This exmaple output for a user from the fictional Account called "account" shows access to a compute parition and a gpu-rtx6k parition. The displayed partitions could include compute partitions, larger memory partitions, and GPUs. The table also shows which resources under the account are being used when the hyakalloc command was executed (all resources free at the moment). The bottom table shows how many CPUs and GPUs are idle under the ckpt partition.

Remember you can always return to the hyakalloc results when preparing your command to request a job.

Set Up#

For the following exercises, the working directory will be in scrubbed:

cd /gscratch/scrubbed/

If you have not already, make a directory with your UW NetID with mkdir and go into it:

mkdir UWNetID
cd UWNetID

This will be your working directory for this section. Note that files and directories will be deleted after 14 days if they are not used.

If you are a student in a lab group who contributed resources to HYAK, you have an alternative storage option you may use under:

cd /mmfs1/gscratch/labname

If you are a student part of the Reseach Computing Club, you may use:

cd /mmfs1/gscratch/stf/

Fore more information regarding HYAK storage click HERE.

To start, copy the necessary tutorial materials to your working directory by adding a . after the command. Because we are copying an entire directory, make sure to use -r to recursively copy:

cp -r /sw/hyak101/basics .

Ensure all materials were copied into your working directory:

cd basics
ls
data
locator.sif
locator_NN_job.slurm
locator_NN_array.slurm
locator_NN_dropouts.slurm
loop_array.slurm
loop_job.slurm
loop_script.sh
Pro Tip

In the following section, it is often useful to have two terminal windows open. One for editing scipts and one for submitting and monitoring jobs. Open up a new terminal and use ssh to login to Hyak. On this window, monitor jobs using the command:

watch -n 10 squeue -u UWNetID

watch -n 10 will redo the following command ( squeue -u UWNetID ) every 10 seconds.

The state of the job is listed under "ST" in this window. Some of the most common job states are:

PD: Pending job, R: Running job, S: Suspended job, CG: Completing job, and CD: Completed job

Interactive Jobs#

An interactive session on the cluster allows users to access a computing node in real time for tasks that require direct interaction, exploration, or debugging. Request an interactive job with the salloc command. If you have a quick job or you are preparing software to use later, an interactive session is the best choice. Let's start an interactive job on the ckpt partition. We will specify that we want a single CPU with the flag --cpus-per-task=1, 10G of RAM with --mem=10G, and a maximum time of 2 hours with --time=2:00:00. The job will automatically end after 2 hours if we don't end it before 2 hours has elapsed.

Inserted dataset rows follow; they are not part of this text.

-- ==== Sys2Proof/Machine/Reset.lean ====
section
/-!
DEFINITION. `reset()` as one transition from any state (spec/70_reset_and_hazards.md R380, spec/10_state.md R41, R42).
-/

namespace Sys2Proof.Machine

/-- What `reset()` leaves unspecified (R42, U4), given as an argument: a statement about reset holds for every value of
it (log entry 34). -/
structure Unspecified where
  regs : Regs
  flags : Flags
  /-- memory at the addresses the ROM does not cover -/
  mem : Memory
  input : Memory
  outPending : Memory
  out : Memory
  ir : Word
  /-- how many clock edges the reset pulse itself takes (70_reset_and_hazards.md R373, U18): only devices see them -/
  pulseEdges : Nat
  /-- the committed outputs the devices observe at the edges of the reset and its load (R42, R378; log entry 36) -/
  outAtLoad : Memory
  deriving DecidableEq, Repr

/-- The unspecified state as the gate backend happens to leave it: what it held (70_reset_and_hazards.md R376), with no device
update at the reset pulse (log entry 26). -/
def Unspecified.kept (s : State) : Unspecified :=
  ⟨s.regs, s.flags, s.mem, s.input, s.outPending, s.out, s.ir, 0, s.out⟩

/-- A state whose unspecified parts are the given ones, as they stand from the reset pulse on; during the load the devices
observe `outAtLoad` (log entry 36). -/
def Unspecified.takenBy (u : Unspecified) (s : State) : State :=
  { s with regs := u.regs, flags := u.flags, mem := u.mem, input := u.input, outPending := u.outPending,
           out := u.outAtLoad, ir := u.ir }

/-- `mem[i] <- ROM[i]`, `pc <- 0`, `halted <- 0`, phase Fetch, the bootloader's counter equal to N; everything else
unspecified (R380, R41, R44). The record of outputs begins anew (log entry 7). -/
def resetWith (rom : List Word) (u : Unspecified) (s : State) : State where
  regs := u.regs
  pc := 0
  flags := u.flags
  halted := false
  mem := u.mem.putAll 0 rom
  input := u.input
  outPending := u.outPending
  out := u.out
  ir := u.ir
  phase := .fetch
  bootCount := BitVec.ofNat 16 rom.length
  outTrace := []
  draws := s.draws

end Sys2Proof.Machine
end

salloc --partition=ckpt --cpus-per-task=1 --mem=10G --time=2:00:00

The output will look something like this:

salloc: Pending job allocation 18981043
salloc: job 18981043 queued and waiting for resources
salloc: job 18981043 has been allocated resources
salloc: Granted job allocation 18981043
salloc: Nodes n3424 are ready for job

Finally, your shell prompt will show that you are no longer on the login node, or look something like this:

[UWNetID@n3424 ~]$

Except that the word UWNetID will be replaced with your Net ID and n3424 will be replaced with the node SLURM assigned to your interactive job. Finally, the ~ will be replaced with the name of your current directory (your location on the filesystem).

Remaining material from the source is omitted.